WHAT IS NEEDED. Of all the entries below, retype only the lines from the one with "cutDue → b = a)" through the one with "(∃ order v, exec", exactly as they appear.

DATA SHOWN.
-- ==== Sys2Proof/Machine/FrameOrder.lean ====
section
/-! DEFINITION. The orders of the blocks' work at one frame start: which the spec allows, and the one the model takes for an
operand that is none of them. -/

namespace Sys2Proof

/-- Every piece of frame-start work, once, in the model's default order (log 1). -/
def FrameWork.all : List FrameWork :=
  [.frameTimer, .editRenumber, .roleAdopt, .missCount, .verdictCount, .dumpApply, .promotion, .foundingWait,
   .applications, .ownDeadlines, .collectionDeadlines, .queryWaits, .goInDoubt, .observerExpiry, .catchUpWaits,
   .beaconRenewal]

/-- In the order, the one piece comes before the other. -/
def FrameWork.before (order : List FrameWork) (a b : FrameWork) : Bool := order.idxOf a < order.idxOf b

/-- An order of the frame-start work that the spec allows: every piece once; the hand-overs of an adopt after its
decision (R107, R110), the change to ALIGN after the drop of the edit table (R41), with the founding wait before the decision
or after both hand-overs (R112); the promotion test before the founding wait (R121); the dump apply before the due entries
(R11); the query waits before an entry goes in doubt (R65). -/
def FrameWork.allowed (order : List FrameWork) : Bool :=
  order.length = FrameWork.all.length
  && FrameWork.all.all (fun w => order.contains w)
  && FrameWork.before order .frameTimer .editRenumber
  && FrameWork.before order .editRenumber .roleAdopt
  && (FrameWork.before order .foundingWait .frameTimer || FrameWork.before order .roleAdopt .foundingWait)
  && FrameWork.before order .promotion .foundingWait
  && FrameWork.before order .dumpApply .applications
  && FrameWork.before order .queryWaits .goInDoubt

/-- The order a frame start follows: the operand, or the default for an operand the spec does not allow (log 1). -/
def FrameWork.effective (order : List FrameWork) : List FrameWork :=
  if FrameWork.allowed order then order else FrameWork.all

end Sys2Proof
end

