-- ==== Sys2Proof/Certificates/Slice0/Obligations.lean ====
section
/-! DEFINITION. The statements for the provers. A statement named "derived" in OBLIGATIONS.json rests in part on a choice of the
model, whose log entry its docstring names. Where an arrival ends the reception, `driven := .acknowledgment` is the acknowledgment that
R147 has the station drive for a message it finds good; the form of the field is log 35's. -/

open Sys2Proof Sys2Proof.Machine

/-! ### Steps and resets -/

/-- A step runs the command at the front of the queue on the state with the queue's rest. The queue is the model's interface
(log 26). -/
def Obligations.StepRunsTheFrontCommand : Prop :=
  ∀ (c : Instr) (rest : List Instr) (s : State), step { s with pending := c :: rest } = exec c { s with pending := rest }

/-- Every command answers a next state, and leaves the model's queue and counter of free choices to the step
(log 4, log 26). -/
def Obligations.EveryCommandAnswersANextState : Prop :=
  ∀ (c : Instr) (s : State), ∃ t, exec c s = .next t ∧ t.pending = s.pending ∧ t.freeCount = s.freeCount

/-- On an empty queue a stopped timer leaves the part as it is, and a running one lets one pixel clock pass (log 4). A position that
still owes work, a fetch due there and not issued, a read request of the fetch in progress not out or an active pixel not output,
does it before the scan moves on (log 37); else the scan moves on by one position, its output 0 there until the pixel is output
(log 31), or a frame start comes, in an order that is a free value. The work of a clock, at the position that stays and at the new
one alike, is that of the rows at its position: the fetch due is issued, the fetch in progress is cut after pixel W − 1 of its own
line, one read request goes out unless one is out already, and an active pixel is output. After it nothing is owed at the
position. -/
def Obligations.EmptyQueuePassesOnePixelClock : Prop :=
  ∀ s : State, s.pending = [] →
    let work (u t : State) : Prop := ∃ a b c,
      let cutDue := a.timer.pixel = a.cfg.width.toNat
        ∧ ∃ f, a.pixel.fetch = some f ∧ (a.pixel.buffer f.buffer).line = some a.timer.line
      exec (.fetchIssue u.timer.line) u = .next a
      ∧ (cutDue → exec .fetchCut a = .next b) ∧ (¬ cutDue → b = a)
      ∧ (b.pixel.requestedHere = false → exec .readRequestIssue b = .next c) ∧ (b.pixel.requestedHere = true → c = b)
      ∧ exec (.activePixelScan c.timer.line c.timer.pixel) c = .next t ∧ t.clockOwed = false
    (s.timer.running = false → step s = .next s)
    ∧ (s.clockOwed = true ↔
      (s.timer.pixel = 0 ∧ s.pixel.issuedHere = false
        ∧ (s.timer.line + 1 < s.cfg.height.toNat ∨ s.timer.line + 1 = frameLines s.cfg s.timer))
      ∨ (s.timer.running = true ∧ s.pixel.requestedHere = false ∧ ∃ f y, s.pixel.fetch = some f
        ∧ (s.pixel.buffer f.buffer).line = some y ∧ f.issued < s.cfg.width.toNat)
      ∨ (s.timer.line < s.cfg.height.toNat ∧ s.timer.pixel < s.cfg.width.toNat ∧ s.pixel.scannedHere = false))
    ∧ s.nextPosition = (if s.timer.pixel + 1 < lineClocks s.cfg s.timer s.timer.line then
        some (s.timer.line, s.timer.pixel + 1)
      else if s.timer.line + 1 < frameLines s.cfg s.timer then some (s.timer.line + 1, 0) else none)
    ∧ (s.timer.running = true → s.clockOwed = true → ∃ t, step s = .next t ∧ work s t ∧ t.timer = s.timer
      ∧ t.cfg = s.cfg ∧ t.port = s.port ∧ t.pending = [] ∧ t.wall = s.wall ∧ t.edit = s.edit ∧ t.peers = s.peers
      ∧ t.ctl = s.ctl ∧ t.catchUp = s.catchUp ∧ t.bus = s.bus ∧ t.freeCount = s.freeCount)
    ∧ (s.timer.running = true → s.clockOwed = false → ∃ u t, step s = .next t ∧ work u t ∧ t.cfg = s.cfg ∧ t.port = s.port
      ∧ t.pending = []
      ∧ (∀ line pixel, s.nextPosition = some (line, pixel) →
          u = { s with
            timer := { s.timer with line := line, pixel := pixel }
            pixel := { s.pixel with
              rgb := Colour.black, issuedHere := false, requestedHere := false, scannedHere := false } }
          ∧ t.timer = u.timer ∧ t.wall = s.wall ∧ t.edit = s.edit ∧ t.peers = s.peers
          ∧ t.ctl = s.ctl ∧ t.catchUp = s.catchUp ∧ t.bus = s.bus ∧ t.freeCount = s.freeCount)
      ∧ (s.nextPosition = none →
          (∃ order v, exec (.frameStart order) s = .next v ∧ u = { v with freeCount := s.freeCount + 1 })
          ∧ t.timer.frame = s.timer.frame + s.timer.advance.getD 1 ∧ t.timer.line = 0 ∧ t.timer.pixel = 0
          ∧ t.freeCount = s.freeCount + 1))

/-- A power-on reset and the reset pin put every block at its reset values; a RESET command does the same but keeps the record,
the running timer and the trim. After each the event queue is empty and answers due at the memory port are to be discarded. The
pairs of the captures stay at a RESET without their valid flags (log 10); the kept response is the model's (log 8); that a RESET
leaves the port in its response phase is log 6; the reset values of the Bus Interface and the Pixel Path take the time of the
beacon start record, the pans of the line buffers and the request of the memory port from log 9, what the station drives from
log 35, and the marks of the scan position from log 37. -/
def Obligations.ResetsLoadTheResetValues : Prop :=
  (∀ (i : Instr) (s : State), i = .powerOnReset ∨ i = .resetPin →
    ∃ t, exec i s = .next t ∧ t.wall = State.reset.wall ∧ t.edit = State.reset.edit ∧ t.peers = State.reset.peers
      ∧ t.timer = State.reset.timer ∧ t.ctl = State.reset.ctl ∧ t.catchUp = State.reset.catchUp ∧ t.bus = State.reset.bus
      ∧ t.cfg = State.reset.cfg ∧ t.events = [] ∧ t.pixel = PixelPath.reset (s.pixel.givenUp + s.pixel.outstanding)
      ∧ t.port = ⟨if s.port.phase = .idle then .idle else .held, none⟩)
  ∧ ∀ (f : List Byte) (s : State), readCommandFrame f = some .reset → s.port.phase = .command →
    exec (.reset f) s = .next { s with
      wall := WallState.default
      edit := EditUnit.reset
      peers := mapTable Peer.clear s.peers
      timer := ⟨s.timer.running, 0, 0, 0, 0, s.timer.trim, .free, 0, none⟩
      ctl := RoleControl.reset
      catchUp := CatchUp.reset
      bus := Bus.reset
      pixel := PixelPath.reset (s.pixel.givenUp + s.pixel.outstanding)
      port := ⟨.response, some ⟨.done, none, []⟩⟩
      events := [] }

EXERCISE ANSWER.
      ∧ (cutDue → exec .fetchCut a = .next b) ∧ (¬ cutDue → b = a)
      ∧ (b.pixel.requestedHere = false → exec .readRequestIssue b = .next c) ∧ (b.pixel.requestedHere = true → c = b)
      ∧ exec (.activePixelScan c.timer.line c.timer.pixel) c = .next t ∧ t.clockOwed = false
    (s.timer.running = false → step s = .next s)
    ∧ (s.clockOwed = true ↔
      (s.timer.pixel = 0 ∧ s.pixel.issuedHere = false
        ∧ (s.timer.line + 1 < s.cfg.height.toNat ∨ s.timer.line + 1 = frameLines s.cfg s.timer))
      ∨ (s.timer.running = true ∧ s.pixel.requestedHere = false ∧ ∃ f y, s.pixel.fetch = some f
        ∧ (s.pixel.buffer f.buffer).line = some y ∧ f.issued < s.cfg.width.toNat)
      ∨ (s.timer.line < s.cfg.height.toNat ∧ s.timer.pixel < s.cfg.width.toNat ∧ s.pixel.scannedHere = false))
    ∧ s.nextPosition = (if s.timer.pixel + 1 < lineClocks s.cfg s.timer s.timer.line then
        some (s.timer.line, s.timer.pixel + 1)
      else if s.timer.line + 1 < frameLines s.cfg s.timer then some (s.timer.line + 1, 0) else none)
    ∧ (s.timer.running = true → s.clockOwed = true → ∃ t, step s = .next t ∧ work s t ∧ t.timer = s.timer
      ∧ t.cfg = s.cfg ∧ t.port = s.port ∧ t.pending = [] ∧ t.wall = s.wall ∧ t.edit = s.edit ∧ t.peers = s.peers
      ∧ t.ctl = s.ctl ∧ t.catchUp = s.catchUp ∧ t.bus = s.bus ∧ t.freeCount = s.freeCount)
    ∧ (s.timer.running = true → s.clockOwed = false → ∃ u t, step s = .next t ∧ work u t ∧ t.cfg = s.cfg ∧ t.port = s.port
      ∧ t.pending = []
      ∧ (∀ line pixel, s.nextPosition = some (line, pixel) →
          u = { s with
            timer := { s.timer with line := line, pixel := pixel }
            pixel := { s.pixel with
              rgb := Colour.black, issuedHere := false, requestedHere := false, scannedHere := false } }
          ∧ t.timer = u.timer ∧ t.wall = s.wall ∧ t.edit = s.edit ∧ t.peers = s.peers
          ∧ t.ctl = s.ctl ∧ t.catchUp = s.catchUp ∧ t.bus = s.bus ∧ t.freeCount = s.freeCount)
      ∧ (s.nextPosition = none →
          (∃ order v, exec (.frameStart order) s = .next v ∧ u = { v with freeCount := s.freeCount + 1 })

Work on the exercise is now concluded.